THE QUESTION OF THE GEAR TEETH.

The endurance of the gear teeth is also a question to be decided by use. It has been said that “the teeth are so designed as to be relatively stronger than the cranks and under excessive strain the cranks will break first;” also that “the individual parts are stronger than the elementary parts of the chain.” We have seen cranks tested, in regular shop routine, by samples taken out of each small lot, under a measured load of 1,000 pounds, and have seen them show their quality by returning to the straight line when the load was removed. The cross-section of an average crank is three to five times that of a bevel or radial tooth. In practice, cranks do not break; some other part, less strong, breaks when something must, and so the statement that the bevel tooth is stronger than the crank which is to be measured against it under load seems rather too forcible. The comparatively slight tooth must bear the same strain which comes on other parts and the very small though real bit of elasticity or “give” which the chain possesses, by virtue of being made up of many parts joined together, is lacking in gears of any kind; the strain on those is “solid” and unrelieved. The fact that breakage of a sprocket (unless by some collision or extraordinary fall) is a mishap almost unheard of does not insure the gear tooth in the least—the two are not the same case. The sprocket tooth is very thick in the direction of the strain, and the pull of the chain comes on not less than five teeth at once on the rear sprocket and twice as many on the front, thus dividing the load; the gear teeth, on the contrary, are thin, and the strain is concentrated on not more than two at a time, practically upon one.

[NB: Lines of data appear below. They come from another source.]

-- ==== Sys2Proof/Certificates/Slice0/Obligations.lean ====
section
/-! DEFINITION. What the provers are asked to prove about the model. -/

namespace Sys2Proof.Machine

/-- A row of the table writes its register and does nothing else. -/
abbrev Stores (c : Instr) (s : State) (p : Path) (r : Reg) (i k data : Nat) : Prop :=
  exec c s = .next (s.stored (wordWrite p r i k data))

/-- A command that a rule gives to a write of both words of a 64-bit register: the low word, then the high one (R380). -/
def lowFirst (s : State) (p : Path) (r : Reg) (i : Nat) (data : DWord) : State := s.stored (wordWrite p r i 0 (data.toNat % 2 ^ 32))

def bothWords (s : State) (p : Path) (r : Reg) (i : Nat) (data : DWord) : State :=
  (lowFirst s p r i data).stored (wordWrite p r i 1 (data.toNat / 2 ^ 32))

abbrev acceptsBoth (s : State) (p : Path) (r : Reg) (i : Nat) (data : DWord) : Prop :=
  s.accepts (wordWrite p r i 0 (data.toNat % 2 ^ 32))
    ∧ (lowFirst s p r i data).accepts (wordWrite p r i 1 (data.toNat / 2 ^ 32))

/-- One packet that f describes was sent between s and t, to the node itself or towards a port. -/
def Sent (s t : State) (f : Packet → Prop) : Prop :=
  (∃ p, t.fab.inbox = s.fab.inbox ++ [p] ∧ t.fab.held = s.fab.held ∧ f p)
    ∨ ∃ h, t.fab.inbox = s.fab.inbox ∧ t.fab.held = s.fab.held ++ [h] ∧ f h.pkt

/-- Packet q left the node's inbox, and one packet that f describes was sent. -/
def Sends (q : Packet) (s t : State) (f : Packet → Prop) : Prop := Sent (s.taken q) t f

end Sys2Proof.Machine

open Sys2Proof Sys2Proof.Machine

/-! ## The machine -/

/-- A step runs the command at the front of the queue on the state with the queue's rest. -/
def Obligations.StepRunsFront : Prop :=
  ∀ (c : Instr) (rest : List Instr) (s : State),
    step { s with pending := c :: rest } = exec c { s with pending := rest }

/-- On an empty queue the block idles; only a LOAD, a plan's record copy or a run that waits goes on. The model's choice (log 2). -/
def Obligations.EmptyQueueIdles : Prop :=
  ∀ s : State, s.pending = [] →
    step s = .next s.idle ∧ (s.waits = false → s.idle = s) ∧ s.idle.pending = [] ∧ (s.quiet → s.idle.quiet)

/-- Every command ends in a next state, with the queue as it was and no line queue left to look at. -/
def Obligations.EveryCommandEnds : Prop :=
  ∀ (c : Instr) (s : State), ∃ t, exec c s = .next t ∧ t.pending = s.pending ∧ t.quiet

/-- Every step keeps the canonical form of stored bytes, registers and stages, and leaves no line queue to look at. -/
def Obligations.StepKeepsForm : Prop :=
  ∀ s t : State, s.wf = true → s.quiet → step s = .next t → t.wf = true ∧ t.quiet

/-- The state after reset: the form that every step keeps, no command waiting, every register at its reset value, among them the defaults
that the rules name: no node number, links DISABLED, STANDBY, slots FREE, no extent, and memory with nothing stored. -/
def Obligations.ResetState : Prop :=
  let r := State.reset
  r.wf = true ∧ r.quiet ∧ r.pending = [] ∧ (∀ q i, r.reg q i = q.reset i) ∧ r.mem = {} ∧ r.home.ext = []
    ∧ r.rd F.topNodeId_node = 0xFFF ∧ r.rd F.pwrStatus_state = 0 ∧ r.rd F.pwrCap_limit = 1750
    ∧ (∀ n < 64, r.linkState n = 0 ∧ r.rd F.rtePort_up n = 0) ∧ (∀ o < 128, r.rd F.dirSlot_state o = 0)
    ∧ (∀ n < 144, r.rd F.rasCore_state n = if n % 9 = 8 then 1 else 0) ∧ r.rd F.colCtrl_armTimeout = 100 ∧ r.rd F.colCtrl_floor = 4

/-- A write of one stored byte changes that byte and no other, and keeps the canonical form; equal contents are equal lists. -/
def Obligations.StoredBytes : Prop :=
  ∀ (m n : List Host.Cell) (a : Nat) (b : Byte), Memory.wf m = true → Memory.wf n = true →
    Memory.wf (Memory.setByte m a b) = true ∧ Memory.byte (Memory.setByte m a b) a = b
      ∧ (∀ a', a' ≠ a → Memory.byte (Memory.setByte m a b) a' = Memory.byte m a')
      ∧ ((∀ a', Memory.byte m a' = Memory.byte n a') → m = n)

/-! ## Register writes (chapters 00 and 18) -/

/-- What a word write leaves in its register, bit by bit, by the kind of the field (Table 00-3): a stored field takes the bits
written, a W1C field loses them, a WO field reads zero, a read-only field and every bit outside the word stay; every other register
but CFG_CRC_STATUS, the stored bytes and the queue stay. -/
def Obligations.WordWriteLeaves : Prop :=
  ∀ (s : State) (p : Path) (r : Reg) (i k data : Nat), SMap.sorted s.regs = true → k < 4 → r ≠ .secLinkKey → i < 32768 →
    let w := wordWrite p r i k data
    let t := s.stored w
    (∀ f ∈ r.fields, ∀ j, f.lo ≤ j → j < f.lo + f.width →
      (t.reg r i).getLsbD j =
        let old := (s.reg r i).getLsbD j
        let here := decide (32 * k ≤ j) && decide (j < 32 * k + 32)
        let new := Nat.testBit data (j - 32 * k)
        if f.stored then (if here then new else old)
        else if f.acc = .w1c then old && !(here && new)
        else if f.acc = .wo then false
        else old)
      ∧ (∀ r' i', r' ≠ .cfgCrcStatus → (r' ≠ r ∨ i' % 32768 ≠ i) → t.reg r' i' = s.reg r' i')
      ∧ t.mem = s.mem ∧ t.home = s.home ∧ t.fab = s.fab ∧ t.evt = s.evt ∧ t.pending = s.pending

/-- R7, field by field: a stored field, or one that carries a command, that the write touches keeps its value when the new one is out of
range, and takes it otherwise; the write is reported when a field was kept. -/
def Obligations.RangesJudgedByField : Prop :=
  ∀ (w : WordWrite) (base cand : BitVec 128), w.loader = false →
    let bad (f : Field) : Bool := (f.stored || f.acc == .wo) && (f.mask &&& w.mask) != 0 && !f.admits (State.bits cand f.lo f.width)
    (∀ f ∈ w.reg.fields, State.bits (judge w base cand).1 f.lo f.width =
        if bad f then State.bits base f.lo f.width else State.bits cand f.lo f.width)
      ∧ (judge w base cand).2 = w.reg.fields.any bad

/-- Writes of the rows whose effect is to store their register, alone or with one count or list beside it. Writes of the rows whose effect
is to store their register, where their own condition holds: the node number while every extent is OFF and every slot FREE (R28), the hot
queue's HEAD, MAP of a controller, a route on a bank not in use (R254), ring pointers, the maps of cores, ports and functions (R319), a
leash, a catch-all, the low word of an address space, and queues that are off and idle (R175, R218). Rows that store their register and one
thing beside it: a reserve and its free count (R75), a save area and its free count (R191), the high word of an address space and its
expected generation (R182), CHEAD of a task ring and the records that waited (R176). -/
def Obligations.RowsThatStore : Prop :=
  (∀ (s : State) (p : Path) (data : Word), s.quiet →
    let n := data.toNat
    let w (r : Reg) (i k : Nat) : WordWrite := wordWrite p r i k n
    let new (r : Reg) (i k : Nat) : BitVec 128 := s.newVal (w r i k)
    let old (r : Reg) (i k : Nat) : BitVec 128 := s.writeBase (w r i k)
    (s.accepts (w .topNodeId 0 0) →
        ((∀ e ∈ s.home.ext, e.2.state = .off) → (∀ o < 128, s.rd F.dirSlot_state o = 0) → Stores (.topNodeIdWrite p data) s p .topNodeId 0 0 n)
        ∧ ((∃ e ∈ s.home.ext, e.2.state ≠ .off) ∨ (∃ o < 128, s.rd F.dirSlot_state o ≠ 0) → exec (.topNodeIdWrite p data) s = .next s))
    ∧ (∀ d : Die, s.accepts (w .homHotqPtr d 0) → Stores (.hotqHeadWrite p d data) s p .homHotqPtr d 0 n)
    ∧ (∀ c : Channel, s.accepts (w .dmcCtrl c 0) → (∀ x ∈ s.home.ext, x.2.attr.tier2 = true → x.2.state = .off) →
        Stores (.dmcCtrlWrite p c data) s p .dmcCtrl c 0 n)
    ∧ (∀ (b : Bool) (e : BitVec 12), s.accepts (w .rteRoute (b.toNat * 4096 + e.toNat) 0) → s.bankInUse b.toNat = false →
        Stores (.rteRouteWrite p b e data) s p .rteRoute (b.toNat * 4096 + e.toNat) 0 n)
    ∧ (∀ q : HostQueue, s.accepts (w .cluQptr q 0) → Stores (.taskQueueRing p q data) s p .cluQptr q 0 n)
    ∧ (∀ q : CopyQueue, s.accepts (w .xfrQptr q 0) → Stores (.xfrQptrTailWrite p q data) s p .xfrQptr q 0 n)
    ∧ (∀ q : CopyQueue, s.accepts (w .xfrQptr q 1) → Stores (.copyQueueCheadWrite p q data) s p .xfrQptr q 1 n)
    ∧ (∀ m : Port, s.accepts (w .secPortMap m 0) → s.otherPartition (State.bits (new .secPortMap m 0) 0 4) = false →
        (s.linkState m = 0 ∨ s.linkState m = 5 ∨ new .secPortMap m 0 = old .secPortMap m 0) →
        Stores (.secPortMapWrite p m data) s p .secPortMap m 0 n)
    ∧ (∀ (k : Cluster) (hi : Bool), s.accepts (w .secCoreMap k hi.toNat) →
        (∀ j < 9, s.otherPartition (State.bits (new .secCoreMap k hi.toNat) (5 * j) 4) = false) →
        (∀ j < 9, State.bits (old .secCoreMap k hi.toNat) (5 * j) 5 ≠ State.bits (new .secCoreMap k hi.toNat) (5 * j) 5 →
          s.ctxOf (9 * k + j) = []) →
        Stores (.secCoreMapWrite p k hi data) s p .secCoreMap k hi.toNat n)
    ∧ (∀ (h : Fin 2) (f : Fin 16), f ≠ 0 → s.accepts (w .secFn (State.fnIdx h f) 0) →
        s.otherPartition (State.bits (new .secFn (State.fnIdx h f) 0) 0 4) = false → s.pci.bme.contains (State.fnIdx h f) = false →
        Stores (.secFnWrite p h f data) s p .secFn (State.fnIdx h f) 0 n)
    ∧ (∀ (i : Fin 256) (hi : Bool), s.accepts (w .qosLeash i hi.toNat) → s.leashTwice i (new .qosLeash i hi.toNat) = false →
        Stores (.qosLeashWrite p (.leash i) hi data) s p .qosLeash i hi.toNat n)
    ∧ (∀ (m : Port) (hi : Bool), s.accepts (w .qosCatch m hi.toNat) →
        Stores (.qosLeashWrite p (.catchAll m) hi data) s p .qosCatch m hi.toNat n)
    ∧ (∀ (m : Fin 1024) (hi : Bool), s.accepts (w .homGrpMatch m hi.toNat) →
        s.groupWriteOk (old .homGrpMatch m hi.toNat) (new .homGrpMatch m hi.toNat) = true →
        Stores (.grpMatchWrite p m hi data) s p .homGrpMatch m hi.toNat n)
    ∧ (∀ a : Fin 1024, s.accepts (w .ptuAs a 0) → s.otherPartition (State.bits (new .ptuAs a 0) 52 4) = false →
        State.bits (old .ptuAs a 0) 63 1 = 0 → Stores (.ptuAsWrite p a false data) s p .ptuAs a 0 n)
    ∧ (∀ (q : HostQueue) (hi : Bool), s.accepts (w .cluQcfg q hi.toNat) →
        s.otherPartition (State.bits (new .cluQcfg q hi.toNat) 4 4) = false → State.bits (old .cluQcfg q hi.toNat) 8 1 = 0 →
        State.bits (new .cluQcfg q hi.toNat) 8 1 = 0 → s.hostBusy q = false →
        Stores (.cluQcfgWrite p q hi data) s p .cluQcfg q hi.toNat n)
    ∧ (∀ (q : CopyQueue) (hi : Bool), s.accepts (w .xfrQcfg q hi.toNat) →
        s.otherPartition (State.bits (new .xfrQcfg q hi.toNat) 4 4) = false → State.bits (old .xfrQcfg q hi.toNat) 8 1 = 0 →
        State.bits (new .xfrQcfg q hi.toNat) 8 1 = 0 → s.copyBusy q = false →
        Stores (.xfrQcfgWrite p q hi data) s p .xfrQcfg q hi.toNat n))
    ∧ (∀ (s : State) (p : Path) (data : Word), s.quiet →
    let n := data.toNat
    let w (r : Reg) (i k : Nat) : WordWrite := wordWrite p r i k n
    let new (r : Reg) (i k : Nat) : BitVec 128 := s.newVal (w r i k)
    (∀ d : Die, s.accepts (w .homMigReserve d 0) → s.usedFrames d = 0 →
        (State.bits (new .homMigReserve d 0) 12 1 = 1 → s.reserveOk d (State.bits (new .homMigReserve d 0) 0 12) = true) →
        exec (.migReserveWrite p d data) s = .next ((s.stored (w .homMigReserve d 0)).refreshFree d))
    ∧ (∀ m : Partition, s.accepts (w .cluSave m 0) → s.otherPartition m = false → (∀ v ∈ s.clu.saved, v.partition ≠ m) →
        exec (.cluSaveWrite p m data) s = .next ((s.stored (w .cluSave m 0)).refreshSave m))
    ∧ (∀ a : Fin 1024, s.accepts (w .ptuAs a 1) → s.otherPartition (State.bits (new .ptuAs a 1) 52 4) = false →
        s.spaceInUse a = false → State.bits (new .ptuAs a 1) 63 1 = 1 →
        exec (.ptuAsWrite p a true data) s = .next ((s.stored (w .ptuAs a 1)).uPtu fun u => { u with gen := u.gen.del a }))
    ∧ (∀ q : HostQueue, s.accepts (w .cluQptr q 1) → s.clu.recWait = [] →
        exec (.taskQueueCheadWrite p q data) s = .next (s.stored (w .cluQptr q 1))))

Yet we must distinguish here the bevel and the spur-gear tooth from the peculiar teeth on the pin-roller gear; the latter are so thick that no doubt of their strength need be raised.

DEFENDER MIDGET—1898.

The last paragraph is not to affirm or to imply that the teeth will not prove equal to their task. But such gearing has never been used on cycles; the bevel wheels of the tricycle “balance-gear” were larger and were not common enough to constitute an exception. Spur gears have been successfully used for many years on the Crypto gear already described, but four pinions are employed on that instead of one, for the express purpose of dividing the strain. So it is fair and well to note that when we resort to gearing as an escape from the chain we are going from the long-tried to the untried.

Here it may be in point to quote from the current advertisement of one of the oldest concerns in the English trade, the Centaur Company of Coventry:

“The pioneers in the cycle trade can afford to view with equanimity the appearance of the faddist who, from time to time, tries to resuscitate some obsolete and exploded notion which, in the early days, has already been thoroughly tested and abandoned. The Chainless Safety, with which we have been threatened during the past two years, is an example of this. Bevel-gears, spur-gears, roller-gears, rod-and-piston-gears, intermediate wheels, and every conceivable form of gearing were experimented with by ourselves and many of the older makers in the early ’80’s, for the purpose of dispensing with the chain. If, as a medium for transmitting power, they were then found to be inferior to the crude and imperfect chain available at that period, it must be manifest to everyone who is familiar with cycle construction that, with the perfect chain of today, the comparison must be still less favorable to the chainless methods.”

This is not quoted as endorsing it, nor do we regard the experimenting mentioned as conclusive; the point lies in the last sentence. For while it is true that the cutting of bevel or radial gears has been so much improved that the results of trials long ago do not signify (as is frankly admitted by not over-friendly English trade journals in commenting on the [Columbia]), it is equally true that the chain also is greatly improved.